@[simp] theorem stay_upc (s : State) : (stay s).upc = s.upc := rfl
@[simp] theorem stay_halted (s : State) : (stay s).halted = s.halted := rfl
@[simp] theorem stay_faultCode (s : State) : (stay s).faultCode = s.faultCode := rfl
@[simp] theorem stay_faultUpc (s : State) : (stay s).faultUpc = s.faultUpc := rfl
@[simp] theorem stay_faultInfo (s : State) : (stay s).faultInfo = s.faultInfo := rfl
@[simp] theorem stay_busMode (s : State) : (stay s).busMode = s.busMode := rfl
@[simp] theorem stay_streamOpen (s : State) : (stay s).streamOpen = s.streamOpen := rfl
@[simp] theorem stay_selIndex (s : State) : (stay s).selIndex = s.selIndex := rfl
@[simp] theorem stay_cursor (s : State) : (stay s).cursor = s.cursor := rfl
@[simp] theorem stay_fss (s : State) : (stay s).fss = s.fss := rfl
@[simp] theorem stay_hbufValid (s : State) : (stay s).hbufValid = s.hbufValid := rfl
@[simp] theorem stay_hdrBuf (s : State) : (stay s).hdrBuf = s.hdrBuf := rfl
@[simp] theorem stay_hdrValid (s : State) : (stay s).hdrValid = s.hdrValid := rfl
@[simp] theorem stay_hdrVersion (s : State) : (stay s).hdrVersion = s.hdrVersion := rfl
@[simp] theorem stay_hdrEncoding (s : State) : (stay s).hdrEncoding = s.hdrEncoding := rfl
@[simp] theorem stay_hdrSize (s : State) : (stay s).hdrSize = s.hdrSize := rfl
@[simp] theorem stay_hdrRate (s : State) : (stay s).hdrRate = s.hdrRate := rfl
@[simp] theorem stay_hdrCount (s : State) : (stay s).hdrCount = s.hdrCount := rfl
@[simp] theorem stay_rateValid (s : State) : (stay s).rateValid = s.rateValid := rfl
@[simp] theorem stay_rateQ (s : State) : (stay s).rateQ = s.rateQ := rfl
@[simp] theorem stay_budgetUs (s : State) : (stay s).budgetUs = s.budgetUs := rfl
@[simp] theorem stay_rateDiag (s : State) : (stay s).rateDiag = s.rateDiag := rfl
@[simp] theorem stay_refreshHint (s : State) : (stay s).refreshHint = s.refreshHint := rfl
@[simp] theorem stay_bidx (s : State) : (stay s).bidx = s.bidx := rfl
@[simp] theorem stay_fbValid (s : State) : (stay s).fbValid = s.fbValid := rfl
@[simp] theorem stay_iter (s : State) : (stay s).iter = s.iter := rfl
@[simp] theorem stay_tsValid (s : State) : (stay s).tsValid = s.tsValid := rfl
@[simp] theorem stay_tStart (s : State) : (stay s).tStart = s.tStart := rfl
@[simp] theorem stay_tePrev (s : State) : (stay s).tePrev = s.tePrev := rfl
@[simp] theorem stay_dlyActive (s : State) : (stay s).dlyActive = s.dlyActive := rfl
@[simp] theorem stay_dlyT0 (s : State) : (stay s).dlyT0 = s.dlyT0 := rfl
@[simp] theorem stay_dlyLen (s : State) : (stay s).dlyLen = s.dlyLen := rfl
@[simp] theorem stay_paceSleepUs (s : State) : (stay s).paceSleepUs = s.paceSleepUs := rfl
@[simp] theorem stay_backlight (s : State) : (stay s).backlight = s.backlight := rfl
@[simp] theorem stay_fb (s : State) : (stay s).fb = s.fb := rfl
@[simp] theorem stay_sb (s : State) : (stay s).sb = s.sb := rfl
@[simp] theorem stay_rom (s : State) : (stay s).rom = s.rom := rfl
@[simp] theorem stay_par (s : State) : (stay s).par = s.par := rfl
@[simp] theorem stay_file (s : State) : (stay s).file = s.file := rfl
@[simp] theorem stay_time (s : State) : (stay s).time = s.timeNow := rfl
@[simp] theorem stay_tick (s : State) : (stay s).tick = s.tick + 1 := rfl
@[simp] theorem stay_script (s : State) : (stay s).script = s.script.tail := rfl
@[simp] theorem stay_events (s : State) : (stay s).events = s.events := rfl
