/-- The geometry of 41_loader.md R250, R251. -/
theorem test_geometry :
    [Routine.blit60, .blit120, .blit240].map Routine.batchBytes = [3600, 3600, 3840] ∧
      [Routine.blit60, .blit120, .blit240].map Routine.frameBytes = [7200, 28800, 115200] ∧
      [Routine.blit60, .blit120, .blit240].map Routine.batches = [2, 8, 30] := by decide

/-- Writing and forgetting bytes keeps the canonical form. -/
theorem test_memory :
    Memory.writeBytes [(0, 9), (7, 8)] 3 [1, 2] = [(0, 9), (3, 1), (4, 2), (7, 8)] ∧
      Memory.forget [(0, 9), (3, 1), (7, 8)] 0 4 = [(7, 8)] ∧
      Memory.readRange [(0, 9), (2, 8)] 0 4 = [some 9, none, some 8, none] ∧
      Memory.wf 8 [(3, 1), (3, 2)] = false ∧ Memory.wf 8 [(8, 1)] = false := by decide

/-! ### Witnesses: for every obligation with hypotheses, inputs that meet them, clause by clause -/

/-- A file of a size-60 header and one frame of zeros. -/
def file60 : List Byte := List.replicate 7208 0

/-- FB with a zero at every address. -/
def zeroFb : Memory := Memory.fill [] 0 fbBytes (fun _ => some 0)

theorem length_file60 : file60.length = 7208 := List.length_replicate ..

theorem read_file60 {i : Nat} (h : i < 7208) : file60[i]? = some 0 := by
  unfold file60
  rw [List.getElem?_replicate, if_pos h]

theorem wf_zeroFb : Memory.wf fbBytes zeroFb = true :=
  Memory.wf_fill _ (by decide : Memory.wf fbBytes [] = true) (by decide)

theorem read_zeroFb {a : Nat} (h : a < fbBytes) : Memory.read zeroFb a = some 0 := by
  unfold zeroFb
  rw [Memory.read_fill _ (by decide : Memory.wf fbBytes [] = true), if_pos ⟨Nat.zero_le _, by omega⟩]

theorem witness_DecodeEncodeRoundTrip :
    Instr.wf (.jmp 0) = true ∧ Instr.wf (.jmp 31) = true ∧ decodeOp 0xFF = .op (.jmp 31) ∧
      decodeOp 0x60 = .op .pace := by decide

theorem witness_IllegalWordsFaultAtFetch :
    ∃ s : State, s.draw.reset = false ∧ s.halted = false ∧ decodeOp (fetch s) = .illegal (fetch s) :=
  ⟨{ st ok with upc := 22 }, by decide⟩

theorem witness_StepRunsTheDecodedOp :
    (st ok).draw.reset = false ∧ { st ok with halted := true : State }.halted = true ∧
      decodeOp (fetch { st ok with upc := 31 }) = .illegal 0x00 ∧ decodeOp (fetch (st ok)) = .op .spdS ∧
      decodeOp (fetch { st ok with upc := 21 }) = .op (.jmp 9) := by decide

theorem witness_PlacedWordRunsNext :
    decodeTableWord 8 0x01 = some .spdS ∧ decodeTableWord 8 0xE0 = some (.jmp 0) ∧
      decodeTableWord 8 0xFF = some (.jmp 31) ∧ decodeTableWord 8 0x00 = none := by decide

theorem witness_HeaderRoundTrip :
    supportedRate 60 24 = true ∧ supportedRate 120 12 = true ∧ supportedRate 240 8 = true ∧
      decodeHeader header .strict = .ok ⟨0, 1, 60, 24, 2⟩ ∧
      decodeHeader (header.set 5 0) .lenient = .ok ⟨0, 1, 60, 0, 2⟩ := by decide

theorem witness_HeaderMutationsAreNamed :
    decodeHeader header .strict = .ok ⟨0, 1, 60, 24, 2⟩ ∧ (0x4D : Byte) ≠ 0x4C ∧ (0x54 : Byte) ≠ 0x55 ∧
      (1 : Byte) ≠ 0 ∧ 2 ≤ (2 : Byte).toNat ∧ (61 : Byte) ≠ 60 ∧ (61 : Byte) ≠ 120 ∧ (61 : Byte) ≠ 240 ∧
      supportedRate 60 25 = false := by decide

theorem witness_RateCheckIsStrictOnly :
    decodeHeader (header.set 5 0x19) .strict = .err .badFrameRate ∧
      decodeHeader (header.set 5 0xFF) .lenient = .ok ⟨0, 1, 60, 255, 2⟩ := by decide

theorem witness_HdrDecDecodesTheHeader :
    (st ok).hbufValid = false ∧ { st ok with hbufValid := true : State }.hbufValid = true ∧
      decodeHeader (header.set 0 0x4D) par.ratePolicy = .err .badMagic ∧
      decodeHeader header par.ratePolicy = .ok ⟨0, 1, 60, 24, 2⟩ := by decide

WHAT TO DO — Count, in the listing above, every line that includes "some". The number is the whole answer.

EXERCISE ANSWER — 6